Absolutely! Use the sauté function for steps 1-2, then add broth and seasonings, setting to high pressure for 3 minutes. Quick-release, then stir in half-and-half, precooked chicken, and rice.
Is this soup gluten-free?
Not as written, but it’s easily adapted by substituting 2 tablespoons of cornstarch mixed with cold water for the flour.
What’s the best way to reheat this soup without separation?
Reheat gently over medium-low heat, stirring occasionally but not vigorously.

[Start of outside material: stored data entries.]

/-- The held source row of a number: format and bytes. -/
def heldRow (m : MoverRun) (q : Nat) : Nat × List Byte := (lookup q m.rows).getD (0, [])

/-- A whole source row copied, its padding written zero (R207), or cast. -/
def copyRow (src dst : TDesc) (us : Nat → Option Nat) (k : Nat × List Byte) : MadeRow :=
  if k.1 == dst.fmt then ⟨cleanRow (tdSize src 0) dst.fmt k.2, ConvCount.zero, 0⟩
  else
    let x := decodeRow (tdSize src 0) k.1 k.2
    let y := encodeRow dst.fmt us x.1
    ⟨y.1, x.2.add y.2, 0⟩

/-- A row with one value in every element. -/
def padRow (dst : TDesc) (us : Nat → Option Nat) (v : F32) : MadeRow :=
  let y := encodeRow dst.fmt us (List.replicate (tdSize dst 0) v)
  ⟨y.1, y.2, 0⟩

/-- The elements of destination row `n` of an XFORM_COPY: source row and column of each. -/
def xformPlaces (src dst : TDesc) (n : Nat) : List (Nat × Nat) :=
  tabulate (tdSize dst 0) fun e =>
    let k := n * tdSize dst 0 + e
    (k / tdSize src 0, k % tdSize src 0)

/-- An XFORM_COPY's row that no function changes, in a plain format: elements of source rows held in that format keep
their bits, the others are cast. -/
def xformBits (m : MoverRun) (src dst : TDesc) (us : Nat → Option Nat) (p : RowPlan) : MadeRow :=
  let w := dataBytes 1 ((fmtOf dst.fmt).getD ⟨elFp32, false⟩)
  let own := fun q => (heldRow m q).1 == dst.fmt
  let dec := (p.needs.filter fun q => !own q).map fun q =>
    (q, (decodeRow (tdSize src 0) (heldRow m q).1 (heldRow m q).2).1)
  let es := xformPlaces src dst p.dst
  let y := encodeRow dst.fmt us (es.map fun e => ((lookup e.1 dec).getD []).getD e.2 zeroF)
  ⟨padTo ((indexed es).map fun (i, e) =>
      if own e.1 then slice (heldRow m e.1).2 (w * e.2) w else slice y.1 (w * i) w).flatten (tdRow dst), y.2, 0⟩

/-- An XFORM_COPY's row (R219): bits unchanged, a whole MX row unchanged (R207), or each element through 04 R86. A row
of MX blocks that no function and no other format changes, but another dimension 0, is decoded and built by 02 R32. -/
def xformRow (m : MoverRun) (src dst : TDesc) (us : Nat → Option Nat) (p : RowPlan) : MadeRow :=
  let r := m.raw
  let asIs := !xfNamed r && p.needs.all fun q => (heldRow m q).1 == dst.fmt
  if asIs && tdSize src 0 == tdSize dst 0 then copyRow src dst us (heldRow m (p.needs.headD 0))
  else if !xfNamed r && !isMx dst.fmt then xformBits m src dst us p
  else
    let dec := p.needs.map fun q => (q, (decodeRow (tdSize src 0) (heldRow m q).1 (heldRow m q).2).1)
    let outs := (xformPlaces src dst p.dst).map fun e =>
      let x := ((lookup e.1 dec).getD []).getD e.2 zeroF
      let bias := if xfBiasSel r then some (m.bias.getD e.2 zeroF) else none
      let scale := match xfScaleSel r with
        | 1 => some (xfScale r)
        | 2 => some (m.scale.getD e.2 zeroF)
        | _ => none
      if xfNamed r then
        let v := sfuOp (xfFn r) (xfSwift r) bias scale x
        (v, b2n (sfuDomain bias scale x v))
      else (x, 0)
    let y := encodeRow dst.fmt us (outs.map (·.1))
    ⟨y.1, y.2, sumNat (outs.map (·.2))⟩

/-- Element `i` of every row of a plane, as a destination row. -/
def columnRow (m : MoverRun) (src dst : TDesc) (us : Nat → Option Nat) (p : RowPlan) (i : Nat) : MadeRow :=
  let xs := p.needs.map fun q => ((decodeRow (tdSize src 0) (heldRow m q).1 (heldRow m q).2).1).getD i zeroF
  let y := encodeRow dst.fmt us xs
  ⟨y.1, y.2, 0⟩

/-- The accumulated row of a SCATTER_ACC (R217), from its old bytes. -/
def scatterRow (m : MoverRun) (dst : TDesc) (us : Nat → Option Nat) (p : RowPlan)
    (old : List Byte) : MadeRow :=
  let d := tdSize dst 0
  let start := if scInit m.raw then (List.replicate d zeroF, ConvCount.zero) else decodeRow d dst.fmt old
  let acc := p.needs.foldl (fun (acc : List F32 × ConvCount) q =>
    let x := decodeRow d (heldRow m q).1 (heldRow m q).2
    (List.zipWith addF acc.1 x.1, acc.2.add x.2)) start
  let y := encodeRow dst.fmt us acc.1
  ⟨y.1, acc.2.add y.2, 0⟩

/-- The bytes of a planned row. -/
def makeRow (s : State) (m : MoverRun) (src dst : TDesc) (p : RowPlan) (old : List Byte) : MadeRow :=
  let us := moverBits s m src dst p.dst
  match p.pad with
  | some v => padRow dst us v
  | none =>
    match mvOp m.raw with
    | 0x10 => xformRow m src dst us p
    | 0x12 => scatterRow m dst us p old
    | 0x13 =>
      if tpA m.raw == 0 then columnRow m src dst us p (m.row % tdSize src 0)
      else copyRow src dst us (heldRow m (p.needs.headD 0))
    | _ => copyRow src dst us (heldRow m (p.needs.headD 0))

/-! ## Reading -/

/-- Where a source row lies: its Owner Table entry where the tensor is distributed, whether this engine holds it, and
its address here or offset in the owner's block (R212). -/
structure SrcPlace where
  entry : Option Nat
  own : Bool
  addr : Nat
  deriving DecidableEq, Repr

/-- The place of source row `q`. -/
def srcPlace (s : State) (t : TDesc) (q : Nat) : SrcPlace :=
  if t.dist then
    let xs := rowCoords t q
    let x := xs.getD (t.blockDim - 1) 0
    let b := x / (t.blockLen + 1)
    let off := strideSum t (xs.set (t.blockDim - 1) (x - b * (t.blockLen + 1)))
    let raw := ownerRaw s (t.ownerBase + b)
    if owOwn raw then ⟨some (t.ownerBase + b), true, owBase raw + off⟩ else ⟨some (t.ownerBase + b), false, off⟩
  else ⟨none, true, rowAddr t q⟩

Avoid microwaving on high power—use 50% power in 30-second intervals, stirring between each.
Can I use leftover roasted chicken instead of rotisserie chicken?
Yes! Any precooked chicken works perfectly. Thanksgiving or holiday leftover turkey is also an excellent substitute.
How do I adjust the thickness of the soup?
For a thicker soup, create a slurry with 1 tablespoon cornstarch and 2 tablespoons cold water, then stir in during the last few minutes of cooking. For a thinner consistency, add additional chicken broth.